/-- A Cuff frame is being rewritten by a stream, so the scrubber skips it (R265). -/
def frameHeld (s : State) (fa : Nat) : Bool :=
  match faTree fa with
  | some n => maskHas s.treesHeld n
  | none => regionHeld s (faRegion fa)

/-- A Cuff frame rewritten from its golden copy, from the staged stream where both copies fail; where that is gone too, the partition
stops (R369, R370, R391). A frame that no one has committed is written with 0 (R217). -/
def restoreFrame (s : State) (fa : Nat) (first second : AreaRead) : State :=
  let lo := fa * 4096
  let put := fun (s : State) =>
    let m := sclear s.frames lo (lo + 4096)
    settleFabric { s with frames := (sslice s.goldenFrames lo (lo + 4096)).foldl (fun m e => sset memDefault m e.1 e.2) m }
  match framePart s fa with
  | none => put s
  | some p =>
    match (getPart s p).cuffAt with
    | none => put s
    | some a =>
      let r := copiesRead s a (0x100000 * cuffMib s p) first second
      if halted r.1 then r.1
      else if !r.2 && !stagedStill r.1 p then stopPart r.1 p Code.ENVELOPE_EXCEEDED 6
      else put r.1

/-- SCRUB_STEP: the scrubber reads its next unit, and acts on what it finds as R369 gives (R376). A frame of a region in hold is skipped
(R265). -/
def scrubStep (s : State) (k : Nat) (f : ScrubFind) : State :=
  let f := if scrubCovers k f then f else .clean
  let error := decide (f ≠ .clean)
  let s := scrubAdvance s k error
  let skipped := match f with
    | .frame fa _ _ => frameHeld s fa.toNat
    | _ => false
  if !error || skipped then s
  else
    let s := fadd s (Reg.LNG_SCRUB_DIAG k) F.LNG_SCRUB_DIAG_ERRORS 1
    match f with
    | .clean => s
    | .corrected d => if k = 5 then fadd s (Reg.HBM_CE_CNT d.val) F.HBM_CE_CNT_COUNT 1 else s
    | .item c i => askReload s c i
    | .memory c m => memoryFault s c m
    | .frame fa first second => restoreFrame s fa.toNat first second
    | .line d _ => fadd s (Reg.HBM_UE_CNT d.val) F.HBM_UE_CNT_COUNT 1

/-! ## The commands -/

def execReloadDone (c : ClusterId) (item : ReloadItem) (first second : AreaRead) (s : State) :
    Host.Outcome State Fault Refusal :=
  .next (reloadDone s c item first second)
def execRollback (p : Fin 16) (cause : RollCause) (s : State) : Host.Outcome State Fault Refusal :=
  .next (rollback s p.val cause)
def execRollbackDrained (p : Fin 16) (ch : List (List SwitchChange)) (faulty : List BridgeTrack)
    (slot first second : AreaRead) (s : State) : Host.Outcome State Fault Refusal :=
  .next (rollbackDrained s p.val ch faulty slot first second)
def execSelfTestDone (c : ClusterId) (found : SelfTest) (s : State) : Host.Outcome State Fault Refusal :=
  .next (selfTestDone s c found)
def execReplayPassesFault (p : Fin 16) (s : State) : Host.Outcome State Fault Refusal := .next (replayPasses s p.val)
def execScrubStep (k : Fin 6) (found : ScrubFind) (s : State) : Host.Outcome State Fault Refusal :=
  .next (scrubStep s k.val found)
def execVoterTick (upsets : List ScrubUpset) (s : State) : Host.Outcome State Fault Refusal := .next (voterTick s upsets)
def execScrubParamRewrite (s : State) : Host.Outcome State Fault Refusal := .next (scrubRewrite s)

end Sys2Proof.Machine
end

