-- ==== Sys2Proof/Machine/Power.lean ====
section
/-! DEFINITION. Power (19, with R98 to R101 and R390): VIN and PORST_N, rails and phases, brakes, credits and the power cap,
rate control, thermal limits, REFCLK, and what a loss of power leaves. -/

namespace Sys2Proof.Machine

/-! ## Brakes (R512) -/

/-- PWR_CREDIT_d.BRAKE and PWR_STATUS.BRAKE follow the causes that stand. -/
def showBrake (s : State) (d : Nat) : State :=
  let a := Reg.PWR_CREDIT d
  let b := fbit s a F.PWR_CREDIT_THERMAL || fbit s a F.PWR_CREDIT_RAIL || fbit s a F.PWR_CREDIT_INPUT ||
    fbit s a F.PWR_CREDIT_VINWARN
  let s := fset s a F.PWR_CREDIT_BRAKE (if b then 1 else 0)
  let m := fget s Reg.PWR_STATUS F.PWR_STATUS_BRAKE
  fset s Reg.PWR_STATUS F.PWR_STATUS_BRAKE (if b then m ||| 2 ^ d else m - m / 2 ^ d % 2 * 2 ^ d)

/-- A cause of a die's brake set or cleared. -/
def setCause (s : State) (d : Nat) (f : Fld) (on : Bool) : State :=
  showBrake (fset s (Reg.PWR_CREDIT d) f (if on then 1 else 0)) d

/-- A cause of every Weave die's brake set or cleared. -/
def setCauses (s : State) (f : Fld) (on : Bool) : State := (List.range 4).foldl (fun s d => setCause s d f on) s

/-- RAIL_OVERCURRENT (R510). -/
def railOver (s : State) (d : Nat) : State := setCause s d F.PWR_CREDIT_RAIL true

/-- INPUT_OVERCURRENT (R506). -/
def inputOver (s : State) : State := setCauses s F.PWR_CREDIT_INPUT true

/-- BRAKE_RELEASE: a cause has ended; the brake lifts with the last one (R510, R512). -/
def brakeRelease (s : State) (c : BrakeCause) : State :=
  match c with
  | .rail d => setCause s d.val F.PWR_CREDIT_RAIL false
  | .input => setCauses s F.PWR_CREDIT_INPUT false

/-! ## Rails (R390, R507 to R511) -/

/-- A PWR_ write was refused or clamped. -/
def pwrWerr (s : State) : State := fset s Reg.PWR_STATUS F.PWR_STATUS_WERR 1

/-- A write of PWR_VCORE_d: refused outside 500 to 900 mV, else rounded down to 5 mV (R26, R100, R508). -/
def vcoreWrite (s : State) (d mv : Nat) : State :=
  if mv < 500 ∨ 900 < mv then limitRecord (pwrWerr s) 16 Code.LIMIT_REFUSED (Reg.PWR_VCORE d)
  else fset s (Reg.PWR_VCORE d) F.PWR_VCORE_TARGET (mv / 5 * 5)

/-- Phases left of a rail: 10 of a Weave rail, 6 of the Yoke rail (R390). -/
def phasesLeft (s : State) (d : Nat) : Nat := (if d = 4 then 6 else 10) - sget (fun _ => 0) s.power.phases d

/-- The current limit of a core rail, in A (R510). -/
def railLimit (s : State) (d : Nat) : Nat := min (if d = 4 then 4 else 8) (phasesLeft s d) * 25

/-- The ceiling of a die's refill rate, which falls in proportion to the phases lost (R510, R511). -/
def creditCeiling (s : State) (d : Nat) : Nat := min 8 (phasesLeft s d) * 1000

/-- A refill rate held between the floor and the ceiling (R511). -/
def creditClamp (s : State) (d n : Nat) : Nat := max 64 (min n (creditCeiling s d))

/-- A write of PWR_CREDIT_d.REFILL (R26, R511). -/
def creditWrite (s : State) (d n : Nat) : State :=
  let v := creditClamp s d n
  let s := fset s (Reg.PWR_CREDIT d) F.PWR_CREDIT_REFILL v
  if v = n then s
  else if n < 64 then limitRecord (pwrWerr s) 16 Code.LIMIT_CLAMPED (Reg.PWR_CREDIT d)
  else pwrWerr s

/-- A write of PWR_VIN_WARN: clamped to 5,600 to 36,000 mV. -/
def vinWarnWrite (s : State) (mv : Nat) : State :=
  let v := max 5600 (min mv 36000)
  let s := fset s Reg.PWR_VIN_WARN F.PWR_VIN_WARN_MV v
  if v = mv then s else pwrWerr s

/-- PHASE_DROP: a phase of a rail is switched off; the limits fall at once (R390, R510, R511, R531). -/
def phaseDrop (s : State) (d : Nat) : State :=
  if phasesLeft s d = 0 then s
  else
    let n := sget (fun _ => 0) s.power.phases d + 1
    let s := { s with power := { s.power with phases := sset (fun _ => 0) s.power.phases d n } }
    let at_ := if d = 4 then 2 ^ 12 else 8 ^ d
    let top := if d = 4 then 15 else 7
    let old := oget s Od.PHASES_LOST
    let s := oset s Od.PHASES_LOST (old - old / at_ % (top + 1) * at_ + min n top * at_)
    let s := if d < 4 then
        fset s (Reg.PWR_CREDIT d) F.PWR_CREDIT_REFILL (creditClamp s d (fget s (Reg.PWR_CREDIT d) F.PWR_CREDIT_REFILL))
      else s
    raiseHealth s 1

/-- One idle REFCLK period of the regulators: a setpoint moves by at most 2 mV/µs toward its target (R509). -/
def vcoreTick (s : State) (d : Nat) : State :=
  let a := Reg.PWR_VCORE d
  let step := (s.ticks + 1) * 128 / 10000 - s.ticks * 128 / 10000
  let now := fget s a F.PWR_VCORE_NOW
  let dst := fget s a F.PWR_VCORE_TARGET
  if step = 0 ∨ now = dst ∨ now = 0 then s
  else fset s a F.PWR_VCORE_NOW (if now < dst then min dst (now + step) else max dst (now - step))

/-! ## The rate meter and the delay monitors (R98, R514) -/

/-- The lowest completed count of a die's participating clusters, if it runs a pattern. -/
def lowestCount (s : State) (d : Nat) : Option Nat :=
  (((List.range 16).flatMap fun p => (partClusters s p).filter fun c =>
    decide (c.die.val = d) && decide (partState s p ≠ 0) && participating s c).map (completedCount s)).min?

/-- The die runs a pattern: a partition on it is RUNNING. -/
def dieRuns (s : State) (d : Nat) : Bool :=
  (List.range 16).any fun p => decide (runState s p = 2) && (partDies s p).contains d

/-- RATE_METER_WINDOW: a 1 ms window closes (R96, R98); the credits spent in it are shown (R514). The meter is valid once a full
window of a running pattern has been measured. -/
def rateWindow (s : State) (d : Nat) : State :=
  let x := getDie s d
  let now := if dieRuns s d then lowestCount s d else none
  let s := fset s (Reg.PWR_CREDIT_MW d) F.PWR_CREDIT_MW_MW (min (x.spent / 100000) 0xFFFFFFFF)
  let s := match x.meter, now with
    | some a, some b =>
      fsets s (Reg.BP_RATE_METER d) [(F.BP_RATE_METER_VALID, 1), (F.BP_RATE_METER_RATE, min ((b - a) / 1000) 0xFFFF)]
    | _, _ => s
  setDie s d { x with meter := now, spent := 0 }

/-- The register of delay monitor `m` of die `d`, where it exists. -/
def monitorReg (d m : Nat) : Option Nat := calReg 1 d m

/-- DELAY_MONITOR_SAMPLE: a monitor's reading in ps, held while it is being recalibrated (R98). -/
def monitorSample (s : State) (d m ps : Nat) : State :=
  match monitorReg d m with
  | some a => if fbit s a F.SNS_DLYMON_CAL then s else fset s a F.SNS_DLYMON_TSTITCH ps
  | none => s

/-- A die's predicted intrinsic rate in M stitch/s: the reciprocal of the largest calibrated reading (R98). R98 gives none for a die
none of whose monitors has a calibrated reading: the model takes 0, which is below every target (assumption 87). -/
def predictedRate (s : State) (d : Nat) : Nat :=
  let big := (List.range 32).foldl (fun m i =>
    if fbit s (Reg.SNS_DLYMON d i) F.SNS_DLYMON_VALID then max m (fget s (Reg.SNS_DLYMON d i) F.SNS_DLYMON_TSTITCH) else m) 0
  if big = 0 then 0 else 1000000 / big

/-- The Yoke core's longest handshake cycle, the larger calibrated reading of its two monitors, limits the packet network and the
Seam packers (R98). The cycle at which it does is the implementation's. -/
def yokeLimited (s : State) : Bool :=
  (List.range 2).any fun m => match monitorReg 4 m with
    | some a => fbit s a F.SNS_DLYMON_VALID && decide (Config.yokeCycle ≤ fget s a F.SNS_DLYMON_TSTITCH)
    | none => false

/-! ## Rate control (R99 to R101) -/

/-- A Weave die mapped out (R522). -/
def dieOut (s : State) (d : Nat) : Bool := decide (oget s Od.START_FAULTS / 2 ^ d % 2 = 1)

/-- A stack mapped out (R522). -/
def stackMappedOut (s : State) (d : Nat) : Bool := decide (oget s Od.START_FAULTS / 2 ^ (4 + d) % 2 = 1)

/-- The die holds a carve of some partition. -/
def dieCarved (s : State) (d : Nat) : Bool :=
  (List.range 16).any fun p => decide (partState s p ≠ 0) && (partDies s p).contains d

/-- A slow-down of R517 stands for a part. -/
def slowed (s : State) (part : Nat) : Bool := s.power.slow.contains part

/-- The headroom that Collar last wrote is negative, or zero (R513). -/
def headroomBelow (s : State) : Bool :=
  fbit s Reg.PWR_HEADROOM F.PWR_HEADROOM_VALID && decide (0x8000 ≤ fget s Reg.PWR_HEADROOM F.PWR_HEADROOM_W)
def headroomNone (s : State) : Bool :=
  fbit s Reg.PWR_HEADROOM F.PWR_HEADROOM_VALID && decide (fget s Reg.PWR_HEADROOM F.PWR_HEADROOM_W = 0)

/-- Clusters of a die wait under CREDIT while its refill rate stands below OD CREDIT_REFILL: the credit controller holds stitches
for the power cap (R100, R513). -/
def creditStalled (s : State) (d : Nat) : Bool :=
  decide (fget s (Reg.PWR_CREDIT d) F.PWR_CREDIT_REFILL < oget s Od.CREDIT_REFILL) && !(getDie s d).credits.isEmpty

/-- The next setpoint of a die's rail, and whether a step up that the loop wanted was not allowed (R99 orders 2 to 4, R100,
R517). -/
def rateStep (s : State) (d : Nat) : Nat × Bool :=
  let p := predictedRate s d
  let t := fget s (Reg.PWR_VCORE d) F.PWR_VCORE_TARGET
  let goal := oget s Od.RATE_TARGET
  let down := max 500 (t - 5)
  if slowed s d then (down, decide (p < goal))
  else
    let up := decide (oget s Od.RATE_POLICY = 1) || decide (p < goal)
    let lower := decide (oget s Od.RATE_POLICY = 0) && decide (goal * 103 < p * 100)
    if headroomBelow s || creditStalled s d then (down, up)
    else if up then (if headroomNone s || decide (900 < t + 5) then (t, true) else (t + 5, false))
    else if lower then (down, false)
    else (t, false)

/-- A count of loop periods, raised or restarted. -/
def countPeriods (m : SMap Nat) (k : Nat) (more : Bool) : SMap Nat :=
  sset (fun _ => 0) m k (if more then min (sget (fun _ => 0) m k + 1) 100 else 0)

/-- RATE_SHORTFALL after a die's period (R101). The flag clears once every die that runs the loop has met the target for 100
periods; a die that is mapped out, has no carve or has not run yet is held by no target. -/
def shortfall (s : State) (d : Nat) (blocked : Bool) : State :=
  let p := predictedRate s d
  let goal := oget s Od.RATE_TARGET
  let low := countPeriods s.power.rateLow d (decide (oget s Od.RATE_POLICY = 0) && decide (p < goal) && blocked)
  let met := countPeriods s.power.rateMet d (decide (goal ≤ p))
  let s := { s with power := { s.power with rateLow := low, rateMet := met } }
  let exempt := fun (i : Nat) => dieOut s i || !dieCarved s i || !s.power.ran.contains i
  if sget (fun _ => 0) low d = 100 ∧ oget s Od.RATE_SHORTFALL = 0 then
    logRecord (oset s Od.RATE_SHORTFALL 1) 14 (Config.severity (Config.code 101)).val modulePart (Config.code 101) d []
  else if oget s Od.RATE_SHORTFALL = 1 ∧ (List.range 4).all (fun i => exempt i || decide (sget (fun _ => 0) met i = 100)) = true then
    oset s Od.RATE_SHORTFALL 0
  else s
☆ ☆ ☆
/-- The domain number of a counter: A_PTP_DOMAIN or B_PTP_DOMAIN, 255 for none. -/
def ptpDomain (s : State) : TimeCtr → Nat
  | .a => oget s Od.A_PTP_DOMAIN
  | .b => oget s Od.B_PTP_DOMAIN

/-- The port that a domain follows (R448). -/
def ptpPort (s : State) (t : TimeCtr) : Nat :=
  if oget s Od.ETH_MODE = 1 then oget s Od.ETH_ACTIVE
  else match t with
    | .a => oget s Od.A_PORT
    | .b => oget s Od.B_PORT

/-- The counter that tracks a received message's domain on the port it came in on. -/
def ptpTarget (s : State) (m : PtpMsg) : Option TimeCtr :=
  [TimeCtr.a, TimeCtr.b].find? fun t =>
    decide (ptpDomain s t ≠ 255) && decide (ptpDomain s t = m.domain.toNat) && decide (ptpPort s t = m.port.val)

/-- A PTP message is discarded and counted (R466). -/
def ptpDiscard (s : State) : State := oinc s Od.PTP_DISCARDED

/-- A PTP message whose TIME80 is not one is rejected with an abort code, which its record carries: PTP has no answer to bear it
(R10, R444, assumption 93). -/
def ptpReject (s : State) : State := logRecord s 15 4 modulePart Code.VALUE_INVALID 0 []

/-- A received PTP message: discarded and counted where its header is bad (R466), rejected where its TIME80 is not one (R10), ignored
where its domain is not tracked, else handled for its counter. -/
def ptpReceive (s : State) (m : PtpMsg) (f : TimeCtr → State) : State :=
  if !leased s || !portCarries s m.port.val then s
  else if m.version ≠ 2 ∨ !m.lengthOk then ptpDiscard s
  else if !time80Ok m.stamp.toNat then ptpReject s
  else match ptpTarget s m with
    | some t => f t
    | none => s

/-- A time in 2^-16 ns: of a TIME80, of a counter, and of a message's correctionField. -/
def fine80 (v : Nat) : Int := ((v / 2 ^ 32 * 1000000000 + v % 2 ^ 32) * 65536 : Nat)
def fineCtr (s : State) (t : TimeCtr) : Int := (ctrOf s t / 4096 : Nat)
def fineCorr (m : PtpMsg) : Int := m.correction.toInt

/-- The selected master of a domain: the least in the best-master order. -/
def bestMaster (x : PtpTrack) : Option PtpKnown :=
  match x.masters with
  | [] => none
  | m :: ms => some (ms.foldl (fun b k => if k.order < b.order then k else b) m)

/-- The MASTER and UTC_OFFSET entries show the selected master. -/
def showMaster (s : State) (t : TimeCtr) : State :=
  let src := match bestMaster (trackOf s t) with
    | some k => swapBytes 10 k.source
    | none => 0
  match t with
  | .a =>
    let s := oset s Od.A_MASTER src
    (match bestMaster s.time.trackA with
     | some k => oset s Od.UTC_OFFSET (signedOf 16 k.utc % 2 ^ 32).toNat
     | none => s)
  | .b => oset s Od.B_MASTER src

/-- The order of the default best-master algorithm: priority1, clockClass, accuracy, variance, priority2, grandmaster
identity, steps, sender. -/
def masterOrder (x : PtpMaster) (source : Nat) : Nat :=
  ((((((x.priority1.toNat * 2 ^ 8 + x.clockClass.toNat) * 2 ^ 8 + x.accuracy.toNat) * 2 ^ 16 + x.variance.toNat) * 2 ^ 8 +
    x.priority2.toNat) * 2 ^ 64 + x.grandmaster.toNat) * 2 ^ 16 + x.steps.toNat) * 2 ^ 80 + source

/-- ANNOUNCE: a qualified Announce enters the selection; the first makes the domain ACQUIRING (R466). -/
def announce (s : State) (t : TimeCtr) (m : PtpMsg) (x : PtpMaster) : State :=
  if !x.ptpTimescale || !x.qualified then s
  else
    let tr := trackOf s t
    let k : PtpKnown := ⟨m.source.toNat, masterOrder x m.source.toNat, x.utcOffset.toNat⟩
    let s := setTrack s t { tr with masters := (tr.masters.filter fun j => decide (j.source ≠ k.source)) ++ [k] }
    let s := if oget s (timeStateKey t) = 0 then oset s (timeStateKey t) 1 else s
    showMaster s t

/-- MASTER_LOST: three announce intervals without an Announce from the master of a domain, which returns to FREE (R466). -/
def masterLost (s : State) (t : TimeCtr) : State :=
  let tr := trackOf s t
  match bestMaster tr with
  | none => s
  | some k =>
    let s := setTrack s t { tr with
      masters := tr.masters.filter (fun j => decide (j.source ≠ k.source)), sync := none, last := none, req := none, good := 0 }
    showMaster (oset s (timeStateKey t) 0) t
☆ ☆ ☆
**WHAT TO WORK ON**
Copy out, word for word, the part of the entries above that begins at the line with "counted (R466). -/" and ends at the line with "one (R10), ignored", including both.

**ANSWER SPACE**
/-- A PTP message is discarded and counted (R466). -/
def ptpDiscard (s : State) : State := oinc s Od.PTP_DISCARDED

/-- A PTP message whose TIME80 is not one is rejected with an abort code, which its record carries: PTP has no answer to bear it
(R10, R444, assumption 93). -/
def ptpReject (s : State) : State := logRecord s 15 4 modulePart Code.VALUE_INVALID 0 []

/-- A received PTP message: discarded and counted where its header is bad (R466), rejected where its TIME80 is not one (R10), ignored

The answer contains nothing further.